“Current and Emerging WMD threats – from ISIS to SynBio” By Mr Andrew C. Weber
In the 21st Century preventing and preparing for Weapons of Mass Destruction attacks is a global security imperative. These capabilities, once the exclusive purview of industrialized states, are becoming increasingly accessible to non-state actors. ISIS is working on chemical and biological weapons, and has demonstrated its ability to attack far and wide. Since the 1995 Aum Shirikyo chemical and biological weapons attacks in Japan, terrorists have been seeking the materials, technology and expertise needed to produce WMD’s. Multi-sectoral civilian, military, law enforcement and intelligence cooperation is needed to improve global capacity to prevent, detect and respond to potential WMD terrorism.

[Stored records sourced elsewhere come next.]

-- ==== Sys2Proof/Machine/Figure.lean ====
section
/-! DEFINITION. Running a figure: its memory, atomic, Reel and remote accesses (R128, R203 to R223, R233 to R237, R345 to R347),
its waits, and its end; and the commands FIGURE_FINISH, MEMORY_REQUEST, ATOMIC_REQUEST and REEL_COMMAND. -/

namespace Sys2Proof.Machine

/-- The figure in a tile-group slot. -/
def figOf (s : State) (g : Nat) : Option FigRun := s.figs.getD g none

/-- Change the figure in a slot. -/
def modFig (s : State) (g : Nat) (h : FigRun → FigRun) : State := { s with figs := s.figs.modify g (Option.map h) }

/-- Change one tile of the figure in a slot. -/
def modTile (s : State) (g ti : Nat) (h : TileRun → TileRun) : State :=
  modFig s g fun f => { f with tiles := f.tiles.modify ti h }

/-- A fault of a running figure: it stops, and its ticket ends in the next seam (R567). -/
def figFault (s : State) (g : Nat) (st : Status) : State :=
  match figOf s g with
  | none => s
  | some f => failTicket (modFig s g fun f => { f with fault := some (f.fault.getD st) }) f.uid st

/-! Accesses and their order (R128) -/

/-- Interleaved address of a key (R200). -/
def keyToInterleaved (key : Nat) : Nat :=
  let st := key / 2 ^ 35
  let c := key / 2 ^ 30 % 32
  let co := key % 2 ^ 30
  let u := co / 2 ^ 25
  let up := co / 2 ^ 8 % 2 ^ 17
  let gh := up / 16
  let g1 := gh * 2 ^ 12
  let g2 := g1 + (up % 16 ^^^ bits g1 19 16) * 2 ^ 8
  let g3 := g2 + (st ^^^ bits g2 10 8 ^^^ bits g2 18 16) + (c ^^^ bits g2 15 11 ^^^ bits g2 24 20) * 8
  u * 2 ^ 33 + g3 * 2 ^ 8 + co % 256

/-- A range of addresses holds the byte of a key, in either view. -/
def rangeHasKey (a len key : Nat) : Bool :=
  (a ≤ keyToInterleaved key && keyToInterleaved key < a + len) || (a ≤ linBase + key && linBase + key < a + len)

/-- Kinds of access: a read, a write, an atomic request on ring elements, one on floating elements. -/
abbrev accRead : Nat := 0
/-- A write. -/
abbrev accWrite : Nat := 1
/-- A ring atomic. -/
abbrev accRing : Nat := 2
/-- A floating atomic. -/
abbrev accFloat : Nat := 3

/-- Rows of an array: addresses and lengths. -/
def rowRanges (a rows n stride : Nat) : List (Nat × Nat) :=
  if n == 0 then [] else (upto rows).map fun i => (a + i * stride, n)

/-- Rows of the value array of an OUTPUT and of its AUX array: start, rows, bytes of a row, stride. -/
def outShape (args : Bytes) (w : List Nat) : (Nat × Nat × Nat × Nat) × (Nat × Nat × Nat × Nat) :=
  let ctl := ow w 1
  let fmt := bits ctl 2 0
  let rank := bit ctl 12
  let k := bits ctl 20 14
  let m := bits (ow w 4) 47 32
  let n := bits (ow w 4) 63 48
  let sp := bit (ow w 0) 16
  let ad := fun v => if sp then v else (resolveAddr args v).getD 0
  let auxRow := if rank then 4 * k else if fmt == 5 then n / 32 else 0
  ((ad (ow w 2), m, elemBytes fmt (if rank then k else n), bits (ow w 5) 31 0), (ad (ow w 3), m, auxRow, auxRow))

/-- Chain positions of a Reel command (R213). -/
def reelPositions (c : List Nat) : List Nat :=
  let p := bits (ow c 0) 39 32
  if bits (ow c 0) 7 0 == 5 then (upto (bits (ow c 0) 23 16 + 1)).map fun i => (p + i) % 256 else [p]

/-- Operand ranges that a Reel command reads, and its destination. -/
def reelRanges (c : List Nat) : List (Nat × Nat) × (Nat × Nat) :=
  let op := bits (ow c 0) 7 0
  let a := bits (ow c 1) 29 0
  let b := bits (ow c 1) 61 32
  let d := bits (ow c 2) 29 0
  let len := bits (ow c 2) 57 32
  let ps := reelPositions c
  ((ps.map fun p => (linAddr p a, len)) ++ (if op ≤ 3 then ps.map fun p => (linAddr p b, len) else []),
   (linAddr (ps.getLastD 0) d, len))

/-- The accesses to visible memory of one operation: kind, address, length. -/
def opAccesses (args : Bytes) (w : List Nat) : List (Nat × Nat × Nat) :=
  let tagged := fun (k : Nat) (l : List (Nat × Nat)) => l.map fun r => (k, r.1, r.2)
  match opCode w with
  | 0x01 => tagged accRead (rowRanges ((resolveAddr args (ow w 1)).getD 0) (bits (ow w 3) 31 0) (bits (ow w 2) 63 32) (ow w 4))
  | 0x02 => tagged accWrite (rowRanges ((resolveAddr args (ow w 1)).getD 0) (bits (ow w 3) 31 0) (bits (ow w 2) 63 32) (ow w 4))
  | 0x04 =>
    if bit (ow w 0) 16 then []
    else
      let sh := outShape args w
      tagged (if bit (ow w 1) 32 then accFloat else accWrite) (rowRanges sh.1.1 sh.1.2.1 sh.1.2.2.1 sh.1.2.2.2)
        ++ tagged accWrite (rowRanges sh.2.1 sh.2.2.1 sh.2.2.2.1 sh.2.2.2.2)
  | 0x08 => tagged (if atomFloat (bits (ow w 0) 19 16) then accFloat else accRing)
      [((resolveAddr args (ow w 1)).getD 0, bits (ow w 2) 63 32)]
  | 0x0A =>
    let r := reelRanges (w.drop 1)
    tagged accRead r.1 ++ tagged accWrite [r.2]
  | _ => []

/-- The accesses of a stream up to, and not across, a WAIT that `stop` accepts. -/
def accessesUntil (args : Bytes) (stop : List Nat → Bool) : List (List Nat) → List (Nat × Nat × Nat)
  | [] => []
  | w :: ws => if stop w then [] else opAccesses args w ++ accessesUntil args stop ws

/-- Any WAIT. -/
def isWait (w : List Nat) : Bool := opCode w == 0x0C

/-- A WAIT with GROUP set. -/
def isGroupWait (w : List Nat) : Bool := opCode w == 0x0C && bit (ow w 0) 17

/-- The result of an access of tile `ti` to a byte is undefined (R128): another tile touches the byte, done or still to come, without a
group WAIT between, and one of the two is a write. Atomic requests of different tiles are ordered by their arrival (R222). -/
def otherClash (f : FigRun) (ti kind key : Nat) : Bool :=
  let bad := fun k => if kind == accRead then k != accRead else if kind == accWrite then true else k ≤ accWrite
  f.accs.any (fun x => x.1 != ti && bad x.2.1 && rangeHasKey x.2.2.1 x.2.2.2.1 key)
    || f.tiles.zipIdx.any (fun r => r.2 != ti && (accessesUntil f.args isGroupWait r.1.ops).any fun x =>
      bad x.1 && rangeHasKey x.2.1 x.2.2 key)

/-- Operations of a tile after the one at its head. -/
def laterOps (f : FigRun) (ti : Nat) : List (List Nat) := ((f.tiles.getD ti {}).ops).drop 1

/-- A read of tile `ti` that a later request of the tile may overtake, no WAIT standing between (R128). -/
def overtaken (f : FigRun) (ti key : Nat) : Bool :=
  (accessesUntil f.args isWait (laterOps f ti)).any fun x => x.1 != accRead && rangeHasKey x.2.1 x.2.2 key

/-- Bytes of an access with those whose value is undefined made free (DESIGN CHOICE, log 9). -/
def settle (s : State) (bad : Nat → Bool) (a : Nat) (bs : Bytes) : Bytes × State :=
  let bad := ((rangeKeys a bs.length).map fun k => match k with
    | some key => bad key
    | none => false)
  if bad.any id then
    let (free, s) := drawFree s bs.length
    (List.zipWith (fun x b => if b then x.2 else x.1) (bs.zip free) bad, s)
  else (bs, s)

/-- Note an access as done and not yet ordered by a WAIT. -/
def noteAccess (s : State) (g ti kind a len : Nat) : State :=
  modFig s g fun f => { f with accs := f.accs ++ [(ti, kind, a, len, true)] }

/-- The check of a request of a running figure at issue (R203, R579). -/
def accessCheck (s : State) (t : TarnIx) (a len : Nat) : Option Status :=
  if !inViews a len then some .notPermitted
  else if !(rangeUnits a len).all (unitOk s t) then some .notPermitted
  else if touchesRetired s a len then some .dataLost
  else none

/-- Some Reel unit of the stack works (R233). -/
def stackReels (s : State) (st : Nat) : Bool := (upto 32).any fun c => !s.units.reelRetired.getLsbD (32 * st + c)

/-- An atomic update of memory under R220 and R221, after its checks: a poisoned target stays poisoned (R218). -/
def atomicApply (s : State) (ty a : Nat) (y : Bytes) : Option Status × State :=
  let ew := (atomWidth ty).getD 1
  if (rangeUnits a y.length).any fun u => !stackReels s (u / 32) then (some .unitFailed, s)
  else if poisoned s a y.length then
    let bad := (rangeWords a y.length).filter fun w => wordBad s.poison w
    let s' := devWrite s a (atomBytes ty ew (devRead s a y.length) y)
    (some .dataLost, { s' with poison := bad.foldl putBad s'.poison })
  else (none, devWrite s a (atomBytes ty ew (devRead s a y.length) y))

/-- Requests in order until one ends the ticket. -/
def untilFault {α : Type} (f : State → α → Option Status × State) : List α → State → Option Status × State
  | [], s => (none, s)
  | x :: xs, s => match f s x with
    | (none, s') => untilFault f xs s'
    | r => r

/-- A Reel command arrives (R206 to R214, R218, R233): the whole destination is computed. -/
def reelApply (s : State) (f : FigRun) (ti : Nat) (c : List Nat) : Option Status × State :=
  let r := reelRanges c
  if (reelPositions c).any fun p => !stackReels s (p / 32) then (some .unitFailed, s)
  else
    let w0 := ow c 0
    let op := bits w0 7 0
    let ty := bits w0 11 8
    let ew := (atomWidth ty).getD 1
    let len := r.2.2
    let (srcs, s) := r.1.foldl (fun (acc : List Bytes × State) x =>
      let (bs, s) := settle acc.2 (otherClash f ti accRead) x.1 (devRead acc.2 x.1 x.2)
      (acc.1 ++ [bs], s)) ([], s)
    let elems := srcs.map fun b => (chunks ew b).map leNat
    let out := if op == 5 then (upto (len / ew)).map fun e => chainElem ty (elems.map fun l => l.getD e 0)
      else (upto (len / ew)).map fun e =>
        reelElem op ty (bits w0 15 13) (bit w0 12) (bits (ow c 3) 31 0) (bits (ow c 3) 63 32)
          ((elems.getD 0 []).getD e 0) ((elems.getD 1 []).getD e 0)
    let badWords := (upto (len / 32)).filter fun i => r.1.any fun x => poisoned s (x.1 + 32 * i) 32
    let (bs, s) := settle s (otherClash f ti accWrite) r.2.1 (out.map (leBytes ew)).flatten
    let s := devWrite s r.2.1 bs
    let s := badWords.foldl (fun s i => markPoison s (r.2.1 + 32 * i) 32) s
    (if badWords.isEmpty then none else some .dataLost, s)

/-! Requests on their way to the Reel units (R128, R221) -/

/-- The accesses of a request: kind, address, length. -/
def reqAccesses (q : Req) : List (Nat × Nat × Nat) :=
  match q with
  | .write a bs => [(accWrite, a, bs.length)]
  | .atomic ty a y => [(if atomFloat ty then accFloat else accRing, a, y.length)]
  | .reel c => ((reelRanges c).1.map fun r => (accRead, r.1, r.2)) ++ [(accWrite, (reelRanges c).2.1, (reelRanges c).2.2)]

/-- A request waits for a stack in thermal hold (R236). -/
def reqHeld (s : State) (q : Req) : Bool :=
  s.dram.any (·.hold) && (reqAccesses q).any fun x => touchesHold s x.2.1 x.2.2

The threat of biological weapons and natural pandemics is especially grave, and requires a focused global effort to deny access to pathogens and improve outbreak early warning systems. The Ebola outbreak in West Africa demonstrated the need for increased global health security capacity building, and an international program of response planning and exercising. This will require innovative public-private and international partnerships.
About the Speaker:
Andrew C. Weber is Senior Fellow at Harvard Kennedy School’s Belfer Center for Science and International Affairs. Weber is a renowned expert on countering global threats who helped lead the U.S. government’s response to the Ebola outbreak and played a key role in the Nunn-Lugar Cooperative Threat Reduction program. At the Belfer Center, he will develop a biosecurity project in conjunction with the Nuclear Threat Initiative (NTI) in Washington.
In October 2014, President Obama asked Weber to serve as Deputy Coordinator for Ebola Response at the U.S. Department of State. Previously, he was Assistant Secretary of Defense for Nuclear, Chemical and Biological Defense Programs. In this capacity he focused on preventing, protecting against, and responding to weapons of mass destruction and terrorism threats, including global efforts to eliminate Syrian and Libyan chemical weapons. Prior to his appointment in May 2009, Weber served for 13 years as an Adviser for Threat Reduction Policy in the Office of the Secretary of Defense. He served previously as a United States Foreign Service Officer, with diplomatic assignments in Saudi Arabia, Germany, Kazakhstan, and Hong Kong.
From 2002 through 2008, Weber taught a course on Force and Diplomacy at the Edmund A. Walsh Graduate School of Foreign Service at Georgetown University. He has a Master of Science in Foreign Service degree from Georgetown and is a graduate of Cornell University. He speaks Russian and is a member of the Council on Foreign Relations.